What to work on: Look for the word "dazBits". Copy every line of the listing where it occurs.

(Beginning of Data records)

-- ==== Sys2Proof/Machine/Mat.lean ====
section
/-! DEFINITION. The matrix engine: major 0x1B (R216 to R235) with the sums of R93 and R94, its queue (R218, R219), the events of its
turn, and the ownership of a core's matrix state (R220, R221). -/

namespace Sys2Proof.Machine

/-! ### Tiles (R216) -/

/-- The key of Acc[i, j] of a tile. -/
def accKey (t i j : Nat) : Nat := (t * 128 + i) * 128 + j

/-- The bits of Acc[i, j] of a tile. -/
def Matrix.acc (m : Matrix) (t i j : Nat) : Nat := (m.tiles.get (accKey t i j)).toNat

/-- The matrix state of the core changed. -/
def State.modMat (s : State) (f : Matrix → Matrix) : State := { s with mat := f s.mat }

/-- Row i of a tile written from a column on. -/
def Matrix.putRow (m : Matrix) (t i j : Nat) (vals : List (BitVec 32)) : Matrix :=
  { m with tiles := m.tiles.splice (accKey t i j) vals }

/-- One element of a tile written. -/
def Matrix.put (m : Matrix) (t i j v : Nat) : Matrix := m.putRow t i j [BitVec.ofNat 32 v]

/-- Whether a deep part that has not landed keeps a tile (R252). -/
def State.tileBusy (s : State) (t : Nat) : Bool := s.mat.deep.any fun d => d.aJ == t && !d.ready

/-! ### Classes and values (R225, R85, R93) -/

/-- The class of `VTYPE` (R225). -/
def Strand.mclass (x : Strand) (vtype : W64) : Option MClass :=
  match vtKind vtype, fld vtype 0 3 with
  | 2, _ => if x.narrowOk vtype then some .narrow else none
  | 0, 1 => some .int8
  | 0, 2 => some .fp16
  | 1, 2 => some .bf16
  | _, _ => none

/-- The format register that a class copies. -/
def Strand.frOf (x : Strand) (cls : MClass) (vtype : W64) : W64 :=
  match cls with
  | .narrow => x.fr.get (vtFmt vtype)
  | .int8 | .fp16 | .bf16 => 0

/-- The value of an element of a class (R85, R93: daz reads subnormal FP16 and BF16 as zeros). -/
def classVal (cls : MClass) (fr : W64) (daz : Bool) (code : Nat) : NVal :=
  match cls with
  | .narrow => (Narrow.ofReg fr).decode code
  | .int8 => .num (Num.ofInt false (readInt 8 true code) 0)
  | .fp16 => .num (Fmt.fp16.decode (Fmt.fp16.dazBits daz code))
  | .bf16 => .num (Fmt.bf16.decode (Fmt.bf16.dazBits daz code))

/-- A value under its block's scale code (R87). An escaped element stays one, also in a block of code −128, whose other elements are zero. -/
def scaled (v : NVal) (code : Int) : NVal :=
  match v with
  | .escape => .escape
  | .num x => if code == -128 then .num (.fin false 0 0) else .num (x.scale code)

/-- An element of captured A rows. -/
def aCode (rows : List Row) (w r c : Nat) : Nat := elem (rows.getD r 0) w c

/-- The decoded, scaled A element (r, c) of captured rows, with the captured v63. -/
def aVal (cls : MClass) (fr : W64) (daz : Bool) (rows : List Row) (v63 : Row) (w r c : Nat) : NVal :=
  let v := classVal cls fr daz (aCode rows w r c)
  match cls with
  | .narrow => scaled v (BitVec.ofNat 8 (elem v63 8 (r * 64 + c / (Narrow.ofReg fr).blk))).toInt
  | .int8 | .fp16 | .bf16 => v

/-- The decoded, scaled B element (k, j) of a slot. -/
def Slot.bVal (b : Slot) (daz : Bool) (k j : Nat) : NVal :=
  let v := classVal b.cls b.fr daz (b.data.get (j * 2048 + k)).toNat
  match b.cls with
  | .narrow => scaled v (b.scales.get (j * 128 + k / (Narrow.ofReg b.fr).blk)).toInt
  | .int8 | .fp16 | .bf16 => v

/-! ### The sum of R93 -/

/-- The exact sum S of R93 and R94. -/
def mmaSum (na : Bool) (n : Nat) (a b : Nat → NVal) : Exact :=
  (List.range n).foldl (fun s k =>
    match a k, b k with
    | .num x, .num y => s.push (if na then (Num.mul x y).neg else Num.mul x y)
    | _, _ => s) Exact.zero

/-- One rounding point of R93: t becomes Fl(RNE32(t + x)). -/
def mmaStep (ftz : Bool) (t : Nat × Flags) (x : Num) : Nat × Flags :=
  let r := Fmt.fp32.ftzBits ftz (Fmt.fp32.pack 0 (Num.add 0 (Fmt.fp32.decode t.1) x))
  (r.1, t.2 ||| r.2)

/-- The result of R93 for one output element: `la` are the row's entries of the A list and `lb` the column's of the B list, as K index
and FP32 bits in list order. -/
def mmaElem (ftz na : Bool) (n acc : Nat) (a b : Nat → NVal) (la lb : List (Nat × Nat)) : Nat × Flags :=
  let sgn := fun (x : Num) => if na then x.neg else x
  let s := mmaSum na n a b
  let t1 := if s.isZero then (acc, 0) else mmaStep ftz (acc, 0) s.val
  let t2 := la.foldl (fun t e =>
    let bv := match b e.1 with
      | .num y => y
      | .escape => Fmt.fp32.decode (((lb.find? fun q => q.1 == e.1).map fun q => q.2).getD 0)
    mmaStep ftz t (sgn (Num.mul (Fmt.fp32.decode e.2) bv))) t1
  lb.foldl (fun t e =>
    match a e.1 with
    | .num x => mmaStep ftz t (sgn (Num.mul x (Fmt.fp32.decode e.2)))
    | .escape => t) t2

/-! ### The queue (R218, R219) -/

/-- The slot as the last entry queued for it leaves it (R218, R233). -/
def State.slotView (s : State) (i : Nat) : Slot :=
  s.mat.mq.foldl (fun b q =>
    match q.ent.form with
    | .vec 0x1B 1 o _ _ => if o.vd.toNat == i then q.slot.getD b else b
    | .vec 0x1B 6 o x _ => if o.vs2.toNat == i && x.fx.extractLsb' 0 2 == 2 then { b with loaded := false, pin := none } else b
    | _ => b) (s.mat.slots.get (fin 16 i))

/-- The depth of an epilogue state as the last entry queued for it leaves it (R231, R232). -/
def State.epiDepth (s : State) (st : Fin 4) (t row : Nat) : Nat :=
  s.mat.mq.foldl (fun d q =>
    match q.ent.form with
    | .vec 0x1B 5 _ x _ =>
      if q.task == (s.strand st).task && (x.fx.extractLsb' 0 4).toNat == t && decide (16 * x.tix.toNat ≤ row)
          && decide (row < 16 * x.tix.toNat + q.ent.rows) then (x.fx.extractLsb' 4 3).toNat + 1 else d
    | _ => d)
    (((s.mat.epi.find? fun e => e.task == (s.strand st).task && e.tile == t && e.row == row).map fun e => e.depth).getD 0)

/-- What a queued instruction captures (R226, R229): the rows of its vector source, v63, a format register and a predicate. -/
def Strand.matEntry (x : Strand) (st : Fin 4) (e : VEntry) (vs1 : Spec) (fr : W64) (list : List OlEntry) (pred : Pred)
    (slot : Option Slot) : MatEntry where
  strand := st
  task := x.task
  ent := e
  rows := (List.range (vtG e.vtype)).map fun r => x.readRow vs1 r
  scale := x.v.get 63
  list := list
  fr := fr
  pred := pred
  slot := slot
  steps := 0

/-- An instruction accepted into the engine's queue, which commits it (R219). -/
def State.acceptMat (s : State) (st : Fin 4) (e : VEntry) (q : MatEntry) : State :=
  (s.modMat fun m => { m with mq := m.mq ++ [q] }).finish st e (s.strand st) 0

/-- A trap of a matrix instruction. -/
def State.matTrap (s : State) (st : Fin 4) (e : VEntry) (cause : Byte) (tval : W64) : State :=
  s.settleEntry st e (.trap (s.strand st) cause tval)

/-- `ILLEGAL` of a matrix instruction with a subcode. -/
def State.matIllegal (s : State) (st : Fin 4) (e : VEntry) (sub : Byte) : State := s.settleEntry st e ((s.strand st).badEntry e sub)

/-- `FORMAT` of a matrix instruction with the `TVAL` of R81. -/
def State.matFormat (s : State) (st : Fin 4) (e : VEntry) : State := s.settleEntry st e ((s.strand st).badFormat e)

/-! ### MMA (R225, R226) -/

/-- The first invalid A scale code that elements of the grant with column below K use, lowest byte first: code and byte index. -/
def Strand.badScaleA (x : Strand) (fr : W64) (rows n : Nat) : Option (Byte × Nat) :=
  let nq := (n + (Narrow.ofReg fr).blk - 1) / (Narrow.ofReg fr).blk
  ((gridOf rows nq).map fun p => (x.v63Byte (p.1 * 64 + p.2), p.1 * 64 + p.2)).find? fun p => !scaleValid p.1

(End of Data records)

Answer area:
  | .fp16 => .num (Fmt.fp16.decode (Fmt.fp16.dazBits daz code))
  | .bf16 => .num (Fmt.bf16.decode (Fmt.bf16.dazBits daz code))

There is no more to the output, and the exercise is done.